Table 4. Unadjusted (bivariate) and multivariable ordinal logistic regression analysis of predictors of disease prevalence for ordinal outcome in three categories of increasing disease severity (No CIN, CIN1, CIN2, ≥CIN3) confirmed by composite colposcopic-histopathological diagnosis among HIV-infected women in Pune, India.

Unadjusted (bivariate) ordinal logistic regression analysis Multivariable ordinal logistic regression analysis*
OR (95% CI) p-value Adjusted OR (95% CI) p-value
Unit (1-year) increase in age (e.g., 28 vs. 27 years) 1.03 (0.99, 1.08) 0.15 1.01 (0.96, 1.06) 0.71
No/some primary education (vs. ≥high school) 1.76 (1.06, 2.91) 0.03 1.85 (0.98, 3.51) 0.06
Cohabiting with husband/spouse (vs. ≥widowed/separated) 1.28 (0.77, 2.13) 0.34 Not included
Family income <INR 1,000/month/person (vs. ≥INR 1,000) 0.86 (0.51, 1.45) 0.58 0.85 (0.48, 1.51) 0.59
Employed/Professional (vs. unemployed/housewife) 0.83 (0.49, 1.39) 0.48 Not included
Unit (1-yr) increase in age at first sex (e.g.,18 vs. 17 yrs) 0.94 (0.86, 1.02) 0.14 0.98 (0.89, 1.09) 0.72
Unit (1-yr) increase in age at menarche (e.g.,13 vs. 12 yrs) 1.03 (0.85, 1.24) 0.80 Not included
≥2 lifetime sexual partners (vs. single lifetime partner) 1.91 (0.98, 3.73) 0.06 1.80 (0.91, 3.59) 0.09
HIV-infected spouse (vs. no HIV-infected spouse) 1.33 (0.78, 2.26) 0.30 Not included
No/inconsistent condom use (vs. consistent use) 0.81 (0.36, 1.82) 0.61 Not included
History of presence of STI (vs. no STI) 1.12 (0.66, 1.89) 0.68 Not included
Ever used tobacco products (vs. never users) 0.88 (0.53, 1.48) 0.64 Not included
Hormonal contraceptive ≥1 year (vs. not used/used <1 yr) 1.28 (0.54, 3.04) 0.57 Not included
Unit increase in number of births (e.g., 3 vs. 2 births) 1.06 (0.87, 1.30) 0.55 0.99 (0.79, 1.25) 0.93
Unit incr. in months since HIV detection (e.g., 13 vs. 12) 0.94 (0.78, 1.13) 0.48 Not included
Presence of gynecological symptoms (vs. no symptoms) 0.81 (0.46, 1.41) 0.45 Not included
Unit increase in BMI (e.g., 20 vs. 19) 0.99 (0.91, 1.08) 0.82 Not included
100 unit increase in CD4+ count (/µL) (e.g., 350 vs. 250) 0.92 (0.81, 1.04) 0.18 0.96 (0.84, 1.10) 0.55
WHO Stage III/IV (vs. WHO Stage I/II) 1.17 (0.57, 2.40) 0.67 1.07 (0.50, 2.32) 0.86
Currently receiving ART (vs.
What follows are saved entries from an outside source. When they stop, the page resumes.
/-- The command state: queue descriptors of Q0 to Q32767, the debug port's queue pair, sessions, acceptance, hold
lists, MSI-X, and what the device has written to host memory, newest first. -/
structure HostIf where
  queues : Sparse Queue := []
  debugQueue : Queue := {}
  /-- The function a queue belongs to, where it is not the physical function (R288). -/
  queueFunc : Sparse Nat := []
  sessions : List Session := []
  /-- The last 1,024 sessions that have closed, newest first: packets fetched under them complete normally (R303). -/
  closed : List Session := []
  /-- A queue whose own PARTITION_DEFINE moves it, and its new function, until it has drained (R290). -/
  moving : List (Nat × Nat) := []
  /-- The next serial of each function, 9 for the debug port (R302). -/
  nextSerial : Vector Nat 10 := Vector.replicate 10 1
  /-- The last acceptance number (R305). -/
  accept : BitVec 32 := 0
  /-- Fetched packets not yet begun, in fetch order. -/
  fetched : List Fetched := []
  /-- Packets that wait under FENCE, BARRIER or behind a command of their queue that has not completed (R306). -/
  waiting : List Fetched := []
  held : List Held := []
  /-- Commands begun and not completed, and long commands that run, in acceptance order. -/
  open_ : List OpenCmd := []
  slowCount : Nat := 0
  lastSlow : Option Nat := none
  /-- MSI-X mask and pending bits: vectors 0–1,023 of the physical function, then 128 of each virtual function. -/
  msixMask : Vector Bool 2048 := Vector.replicate 2048 true
  msixPend : Vector Bool 2048 := Vector.replicate 2048 false
  messages : List Msix := []
  posted : List Completion := []
deriving DecidableEq, Repr

/-! ## Control units and the Keeper (chapter 13) -/

/-- Control-unit states (Table 13.1). -/
inductive UnitState where
  | selftest
  | resync
  | standby
  | active
  | fenced
  | failed
deriving DecidableEq, Repr

/-- A service lane group to a converter die (R19): up, or failed since a device tick. -/
structure LaneGroup where
  up : Bool := true
  failedAt : Option Nat := none
  lastRetrain : Nat := 0
  /-- 100 ms have passed without the group (R19). -/
  dead : Bool := false
deriving DecidableEq, Repr

/-- One control unit. -/
structure CtlUnit where
  st : UnitState := .selftest
  /-- Device tick of the last heartbeat toggle (R332). -/
  hbAt : Nat := 0
  hbMissing : Bool := false
  /-- A hand-over request has dropped the heartbeat line: the Keeper treats it as a release (R332). -/
  released : Bool := false
  synced : Bool := false
  /-- The unit's claim of the token, waiting for the Keeper's decision (R333). -/
  claim : Bool := false
  fencedAt : Option Nat := none
  groups : Vector LaneGroup 4 := Vector.replicate 4 {}
  /-- Boot release and COMPAT that the unit runs (R401). -/
  release : BitVec 16 := 0
  compat : BitVec 16 := 0
  /-- Digest of that boot image, its measurement M0 (R400). -/
  digest : BitVec 256 := 0
  /-- Cause and microword address of the last machine check (R325). -/
  mcCause : Option MachineCause := none
  mcAddr : BitVec 14 := 0
  /-- The device tick in which the Curator last served its watchdog, and the cycles for which the Desk has stalled (R332). -/
  watchdogAt : Nat := 0
  stall : BitVec 16 := 0
deriving DecidableEq, Repr

/-! ## The Desk (R315 to R325, R330, R331) -/

/-- An entry of the staging buffer (R319). -/
inductive Staged where
  /-- A staged write to the memory MEMSEL names, to hub shadow state or to converter shadow state. -/
  | mem (sel : Nat) (addr data : Word)
  | hub (addr data : Word)
  | converter (addr data : Word)
  | completion (w : Word)
  | reply (w : Word)
  | vector (v : BitVec 4)
  | hold
  | trap (code : BitVec 16)
deriving DecidableEq, Repr
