-- ==== Sys2Proof/Machine/Ops.lean ====
section
/-!
DEFINITION. Machine/Ops.lean: the named operations over the state that every command shares: time, free values,
vectors, Ledger records, trouble bits, ownership.
-/
namespace Sys2Proof.Machine

open Host

/-- An outcome: the command has its effect. -/
abbrev Res := Outcome State Fault Refusal

/-! ## Time (chapter 2) -/

/-- By how much the Almanac advances over `k` ticks (R49): 1 ns per tick plus the accumulated slew fraction. -/
def Timebase.moved (t : Timebase) (k : Nat) : Int := (k : Int) + ((t.frac : Int) + k * t.eps) / 2 ^ 40

/-- The number of ticks after which the Almanac has advanced by at least `d` (R49, R55). -/
def Timebase.ticksFor (t : Timebase) (d : Int) : Nat := (iceil (d * 2 ^ 40 - t.frac) (2 ^ 40 + t.eps)).toNat

/-- The tick counter at device tick `n` (R39). -/
def Timebase.counterAt (t : Timebase) (n : Nat) : BitVec 64 :=
  if t.counting then BitVec.ofNat 64 (n - t.zeroAt) else 0

/-- The tick counter (R39). -/
def Timebase.counter (t : Timebase) : BitVec 64 := t.counterAt t.now

/-- The mark of the `j`-th passage of the second phase through zero from here (R50). -/
def Timebase.markAt (t : Timebase) (j : Nat) : MarkRec :=
  let k := t.ticksFor (1000000000 * ((j : Int) + 1) - t.secPhase)
  let a := t.moved k
  { now := t.now + k, tick := t.counterAt (t.now + k), almanac := t.almanac + BitVec.ofInt 32 a, travel := t.travel + a,
    frac := (((t.frac : Int) + k * t.eps) % 2 ^ 40).toNat }

/-- `k` ticks pass: the Almanac, the second phase and the accumulator advance (R48, R49), and every passage of the
second phase through zero leaves a mark to be served (R50), unless a backward step has seen that mark before. -/
def Timebase.advance (k : Nat) (t : Timebase) : Timebase :=
  let a := t.moved k
  let sum := (t.secPhase : Int) + a
  { t with
    now := t.now + k
    frac := (((t.frac : Int) + k * t.eps) % 2 ^ 40).toNat
    almanac := t.almanac + BitVec.ofInt 32 a
    secPhase := (sum % 1000000000).toNat
    travel := t.travel + a
    marksDue := t.marksDue ++ ((List.range (sum / 1000000000).toNat).drop t.skipMarks).map t.markAt
    skipMarks := t.skipMarks - (sum / 1000000000).toNat }

/-- `k` ticks pass. -/
def State.advance (k : Nat) (s : State) : State := { s with time := s.time.advance k }

/-- The clock runs forward to device tick `n`; a tick that is past leaves it where it is. -/
def State.runTo (n : Nat) (s : State) : State := s.advance (n - s.time.now)

/-- The device tick. -/
def State.now (s : State) : Nat := s.time.now

/-- The tick counter as replies and records carry it. -/
def State.tick (s : State) : BitVec 64 := s.time.counter

/-- The sample PLL is neither locked nor in holdover (R58). -/
def State.pllDown (s : State) : Bool := decide (s.time.pll = .unlocked)

/-! ## Free values -/

/-- Draw a 64-bit free value. -/
def State.drawWord (s : State) : Word × State := (Config.freeWord s.free, { s with free := s.free + 1 })

/-- Draw a 256-bit free value. -/
def State.draw256 (s : State) : BitVec 256 × State := (Config.free256 s.free, { s with free := s.free + 1 })

/-- Arm an Almanac-scheduled event with time T (R55): whether T has passed, and the state with the event armed. A passed
T fires in the next tick. -/
def State.armAlm (what : AlmWhat) (T : BitVec 32) (s : State) : Bool × State :=
  let t := s.time
  let passed := (t.almanac - T).toNat < 2 ^ 31
  let e : AlmEvent := { what := what, due := if passed then t.travel else t.travel + (T - t.almanac).toNat,
                        earliest := t.now + 1 }
  (passed, { s with time := { t with events := t.events ++ [e] } })

/-! ## Functions, vectors and messages (R288, R302, R311) -/

/-- The function of a source: 0 the physical function, 1 to 8 a virtual function, 9 the debug port, 15 internal. -/
def State.funcOf (s : State) : Source → Nat
  | .queue q => Sparse.get 0 s.host.queueFunc q.val
  | .debugPort => 9
  | .internal => 15

/-- The index of vector `v` of function `f` in the vector banks (R311). -/
def vecIndex (f v : Nat) : Nat := if f = 0 then v else 1024 + 128 * (f - 1) + v

/-- Raise vector `v` of function `f`: a masked vector sets its pending bit, another sends its message (R311). -/
def State.raiseFn (f v : Nat) (s : State) : State :=
  if atN s.host.msixMask (vecIndex f v) true then
    { s with host := { s.host with msixPend := updN s.host.msixPend (vecIndex f v) fun _ => true } }
  else { s with host := { s.host with messages := ⟨f, v⟩ :: s.host.messages } }

/-- A device-wide event raises its vector in the physical function (R311). -/
def State.raise (v : Nat) (s : State) : State := s.raiseFn 0 v

/-- Raise a vector in one virtual function; without VF Enable there is none (R428). -/
def State.raiseVf (f v : Nat) (s : State) : State := if s.boot.vfEnable then s.raiseFn f v else s

/-- An event of an element owned by a partition raises its vector in the physical function and in the partition's
virtual function (R311). -/
def State.raiseOwned (v : Nat) (owner : Fin 8) (s : State) : State := (s.raise v).raiseVf (owner.val + 1) v

/-- The mark and timebase vectors are raised in every function (R311). -/
def State.raiseEvery (v : Nat) (s : State) : State :=
  (List.range 8).foldl (fun s i => s.raiseVf (i + 1) v) (s.raise v)

/-- Raise a vector of the function that a command came from; the debug port and the device itself have none. -/
def State.raiseFor (src : Source) (v : Nat) (s : State) : State :=
  let f := s.funcOf src
  if f = 0 then s.raise v else if f < 9 then s.raiseVf f v else s

/-! ## The Ledger (chapter 16) -/

/-- The unit that holds the token; CUA while none does. -/
def State.unit (s : State) : UnitId := s.units.token.getD .cua

/-- The unit in a control unit's place. -/
def Units.get (u : Units) : UnitId → CtlUnit
  | .cua => u.a
  | .cub => u.b

/-- The unit that holds the token, as IDENTIFY codes it: 0 CUA, 1 CUB. -/
def State.activeUnit (s : State) : CtlUnit := s.units.get s.unit

/-- The other unit. -/
def otherUnit : UnitId → UnitId
  | .cua => .cub
  | .cub => .cua

/-- The unit that does not hold the token. -/
def State.spareUnit (s : State) : UnitId := otherUnit s.unit

/-- A STANDBY unit is present. -/
def State.standbyPresent (s : State) : Bool := s.units.token.isSome && decide ((s.units.get s.spareUnit).st = .standby)

/-- Send a journal record (R331). A STANDBY unit that is synchronized applies and acknowledges it. -/
def State.sendRec (r : JRec) (s : State) : State :=
  { s with desk := { s.desk with
    journal := (r :: s.desk.journal).take 512, sent := s.desk.sent + 1
    acked := if s.standbyPresent && (s.units.get s.spareUnit).synced then s.desk.sent + 1 else s.desk.acked } }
ART-naïve) 2.48 (1.40, 4.40) <0.01 2.24 (1.17, 4.26) 0.01
Presence of cervical high-risk HPV DNA (vs. no high-risk HPV DNA) 2.06 (1.24, 3.42) <0.01 1.93 (1.13, 3.28) 0.02

Abbreviations: OR: Odds ratio; CI: Confidence intervals; INR: Indian Rupees; BMI: Body Mass Index; ART: Antiretroviral therapy; STI: Sexually transmitted infection; WHO: World Health Organization.

*

The number of covariates that could be included in the multivariable regression model was dependent on the number of event outcomes for that analysis to avoid over-fitting of the models. Hence only 10 covariates were included in the multivariable model. Covariates were deemed scientifically important and selected a priori along with covariates that were significant in unadjusted (bivariate) analysis.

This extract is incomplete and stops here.